— Куда тебе! Тебе-то все люди одинаковые! А ты про солдат подумай: кто они? Смерды, чёрная кость. Сменяли голод на палку и думают: в барыше, мол, остались. Им что, объяснили когда, за что умирать? Саблю наголо — и пошёл, а что не так — под палку иль на сук. А ты их прям взял и огорошил…
— Когда?
— А как собрал перед уходом. Так, мол, и так, ребята, смерть почти верная. Кто боится — оставайтесь, ничего вам не будет. А дело у нас такое…
— Чтобы требовать с людей… они должны знать… главное.
— А я про что? Я-то примечал, как они сперва глядели. Все ждали, когда ж ты господином себя покажешь, хоть в зубы-то дашь. Иной бы, может, и рад — больно чудно, когда тебя за человека считают.
— Глупости, Эргис!
— Глупости? Да я сколько воевал, сроду не видел, чтобы люди так дрались! Ты-то, небось, и не примечал, как они тебя собой заслоняли…

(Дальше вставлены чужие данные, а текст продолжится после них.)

-- ==== Sys2Proof/Laws/MemCopy.lean ====
section
/-! SUPPORT. What each operation of Copy.lean does to memory: nothing, or it keeps the canonical form. -/

set_option linter.all false

namespace Sys2Proof.Machine

theorem State.modCopyOf_mem (s : State) (key : Nat) (f : Copy → Copy) : (State.modCopyOf s key f).mem = s.mem := by
  unfold State.modCopyOf
  repeat' first
    | (with_reducible rfl)
    | dsimp only
    | split
    | (refine foldl_mem _ ?_ _ _ |>.trans ?_ <;> [intro _ _; skip])
    | (with_reducible apply getD_map_mem <;> [intro _; skip])
    | (with_reducible apply elim_mem <;> [intro _; skip])
    | (refine foldl_mem1 _ ?_ _ _ |>.trans ?_ <;> [intro _ _; skip])

theorem State.modSeg_mem (s : State) (key : Nat) (k : Nat) (f : Seg → Seg) : (State.modSeg s key k f).mem = s.mem := by
  unfold State.modSeg
  repeat' first
    | (with_reducible rfl)
    | rw [State.modCopyOf_mem]
    | dsimp only
    | split
    | (refine foldl_mem _ ?_ _ _ |>.trans ?_ <;> [intro _ _; skip])
    | (with_reducible apply getD_map_mem <;> [intro _; skip])
    | (with_reducible apply elim_mem <;> [intro _; skip])
    | (refine foldl_mem1 _ ?_ _ _ |>.trans ?_ <;> [intro _ _; skip])

theorem State.setSector_mem (s : State) (key : Nat) (k : Nat) (j : Nat) (p : SPhase) : (State.setSector s key k j p).mem = s.mem := by
  unfold State.setSector
  repeat' first
    | (with_reducible rfl)
    | rw [State.modSeg_mem]
    | dsimp only
    | split
    | (refine foldl_mem _ ?_ _ _ |>.trans ?_ <;> [intro _ _; skip])
    | (with_reducible apply getD_map_mem <;> [intro _; skip])
    | (with_reducible apply elim_mem <;> [intro _; skip])
    | (refine foldl_mem1 _ ?_ _ _ |>.trans ?_ <;> [intro _ _; skip])

theorem State.rawWrite_wf (s : State) (who : Requester) (core : Nat) (off : Nat) (lanes : List Nat) (bs : List Byte) (h : Memory.wf s.mem = true) : Memory.wf (State.rawWrite s who core off lanes bs).1.mem = true := by
  unfold State.rawWrite
  repeat' first
    | (with_reducible assumption)
    | (with_reducible exact trivial)
    | rw [State.cleanse_mem]
    | rw [State.setEngine_mem]
    | (with_reducible apply State.write_wf)
    | (with_reducible apply MoveWf.ok)
    | (with_reducible apply MoveWf.wait)
    | (with_reducible apply MoveWf.fault)
    | (with_reducible apply OptWf.some)
    | (with_reducible exact OptWf.none)
    | (with_reducible apply OutWf.next)
    | (with_reducible exact OutWf.fault)
    | (with_reducible exact OutWf.refused)
    | dsimp only
    | split
    | (with_reducible apply foldl_wf <;> [intro _ _ _; skip])
    | (with_reducible apply getD_map_wf <;> [intro _; skip])
    | (with_reducible apply elim_wf <;> [intro _; skip])
    | (with_reducible apply getD_wf)
    | (with_reducible apply foldl_wf1 <;> [intro _ _ _; skip])
    | (with_reducible apply OptWf.of; assumption)
    | (with_reducible apply AllocWf.placed; assumption)
    | (with_reducible apply AllocWf.waits; assumption)
    | (with_reducible apply State.allocate_wf)
    | (with_reducible apply State.actRow_wf)
    | (with_reducible apply MoveWf.of_ok; assumption)
    | (with_reducible apply MoveWf.of_wait; assumption)
    | (with_reducible apply MoveWf.of_fault; assumption)
    | (with_reducible apply MoveWf.bind <;> [skip; intro _ _])
    | (with_reducible apply OptWf.findSome; intro _)
    | (with_reducible apply OptWf.map; intro _ _)
    | (intro _ _)
    | (with_reducible apply Memory.wf_filter)
    | (with_reducible apply State.write_wf)
    | (with_reducible apply State.writeAt_wf)
    | (with_reducible apply State.writeNat_wf)
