theorem State.peerDo_wf (s : State) (h : Nat) (ev : Nat) (r : HomeReq) (hw : Memory.wf s.mem = true) : Memory.wf (State.peerDo s h ev r).mem = true := by
  unfold State.peerDo
  repeat' first
    | (with_reducible assumption)
    | (with_reducible exact trivial)
    | rw [State.answer_mem]
    | rw [State.draw_mem]
    | rw [State.dropLine_mem]
    | rw [State.setSlice_mem]
    | (with_reducible apply State.homeAtomic_wf)
    | (with_reducible apply State.passWrite_wf)
    | (with_reducible apply MoveWf.ok)
    | (with_reducible apply MoveWf.wait)
    | (with_reducible apply MoveWf.fault)
    | (with_reducible apply OptWf.some)
    | (with_reducible exact OptWf.none)
    | (with_reducible apply OutWf.next)
    | (with_reducible exact OutWf.fault)
    | (with_reducible exact OutWf.refused)
    | dsimp only
    | split
    | (with_reducible apply foldl_wf <;> [intro _ _ _; skip])
    | (with_reducible apply getD_map_wf <;> [intro _; skip])
    | (with_reducible apply elim_wf <;> [intro _; skip])
    | (with_reducible apply getD_wf)
    | (with_reducible apply foldl_wf1 <;> [intro _ _ _; skip])
    | (with_reducible apply OptWf.of; assumption)
    | (with_reducible apply AllocWf.placed; assumption)
    | (with_reducible apply AllocWf.waits; assumption)
    | (with_reducible apply State.allocate_wf)
    | (with_reducible apply State.actRow_wf)
    | (with_reducible apply MoveWf.of_ok; assumption)
    | (with_reducible apply MoveWf.of_wait; assumption)
    | (with_reducible apply MoveWf.of_fault; assumption)
    | (with_reducible apply MoveWf.bind <;> [skip; intro _ _])
    | (with_reducible apply OptWf.findSome; intro _)
    | (with_reducible apply OptWf.map; intro _ _)
    | (intro _ _)
    | (with_reducible apply Memory.wf_filter)
    | (with_reducible apply State.write_wf)
    | (with_reducible apply State.writeAt_wf)
    | (with_reducible apply State.writeNat_wf)

theorem State.sendLink_mem (s : State) (die : Nat) (pkg : Nat) (w : LinkWork) : (State.sendLink s die pkg w).mem = s.mem := by
  unfold State.sendLink
  repeat' first
    | (with_reducible rfl)
    | dsimp only
    | split
    | (refine foldl_mem _ ?_ _ _ |>.trans ?_ <;> [intro _ _; skip])
    | (with_reducible apply getD_map_mem <;> [intro _; skip])
    | (with_reducible apply elim_mem <;> [intro _; skip])
    | (refine foldl_mem1 _ ?_ _ _ |>.trans ?_ <;> [intro _ _; skip])

theorem State.peerReq_wf (s : State) (h : Nat) (ev : Nat) (r : HomeReq) (hw : Memory.wf s.mem = true) : Memory.wf (State.peerReq s h ev r).mem = true := by
  unfold State.peerReq
  repeat' first
    | (with_reducible assumption)
    | (with_reducible exact trivial)
    | rw [State.answer_mem]
    | rw [State.sendLink_mem]
    | (with_reducible apply State.refuse_wf)
    | (with_reducible apply MoveWf.ok)
    | (with_reducible apply MoveWf.wait)
    | (with_reducible apply MoveWf.fault)
    | (with_reducible apply OptWf.some)
    | (with_reducible exact OptWf.none)
    | (with_reducible apply OutWf.next)
    | (with_reducible exact OutWf.fault)
    | (with_reducible exact OutWf.refused)
    | dsimp only
    | split
    | (with_reducible apply foldl_wf <;> [intro _ _ _; skip])
    | (with_reducible apply getD_map_wf <;> [intro _; skip])
    | (with_reducible apply elim_wf <;> [intro _; skip])
    | (with_reducible apply getD_wf)
    | (with_reducible apply foldl_wf1 <;> [intro _ _ _; skip])
    | (with_reducible apply OptWf.of; assumption)
    | (with_reducible apply AllocWf.placed; assumption)
    | (with_reducible apply AllocWf.waits; assumption)
    | (with_reducible apply State.allocate_wf)
    | (with_reducible apply State.actRow_wf)
    | (with_reducible apply MoveWf.of_ok; assumption)
    | (with_reducible apply MoveWf.of_wait; assumption)
    | (with_reducible apply MoveWf.of_fault; assumption)
    | (with_reducible apply MoveWf.bind <;> [skip; intro _ _])
    | (with_reducible apply OptWf.findSome; intro _)
    | (with_reducible apply OptWf.map; intro _ _)
    | (intro _ _)
    | (with_reducible apply Memory.wf_filter)
    | (with_reducible apply State.write_wf)
    | (with_reducible apply State.writeAt_wf)
    | (with_reducible apply State.writeNat_wf)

— Хочешь пристыдить? Ты прав. Не замечал.
— Вот олух, прости господи! Я что, о том? За твоим-то делом на нас глядеть? Я к другому. Поверил я в тебя теперь. Коль не прогонишь, и дальше вместе потопаем.
— Спасибо, Эргис, — ответил я — и как слаб, как жалок был мой голос!
— А Огил? О нем ты подумал?
— Что о нем думать! Давно передумано. Для того я, что ли, шесть лет в лесах мыкался да кровь лил, чтоб обратно в кабалу лезть?
— Огил… поможет тебе.
— Мне-то поможет! А как ты мне велишь сельчанам моим в глаза смотреть? Всю жизнь им порушил, в леса сманил… Всем рай обещал, а себе одному, выходит, добыл?
— Не спеши, Эргис. Ещё война не кончилась.
— Ну да! После переменится! Против каларов акиху не идти, тронет — сам полетит. Да и другое у него на уме, не слепой, чай, вижу. Эх, Тилар! Я б его и теперь собой заслонил, а служить не стану. Как, берёшь?
— Беру.
— Ну и ладно. Спи. Даст бог, довезу тебя.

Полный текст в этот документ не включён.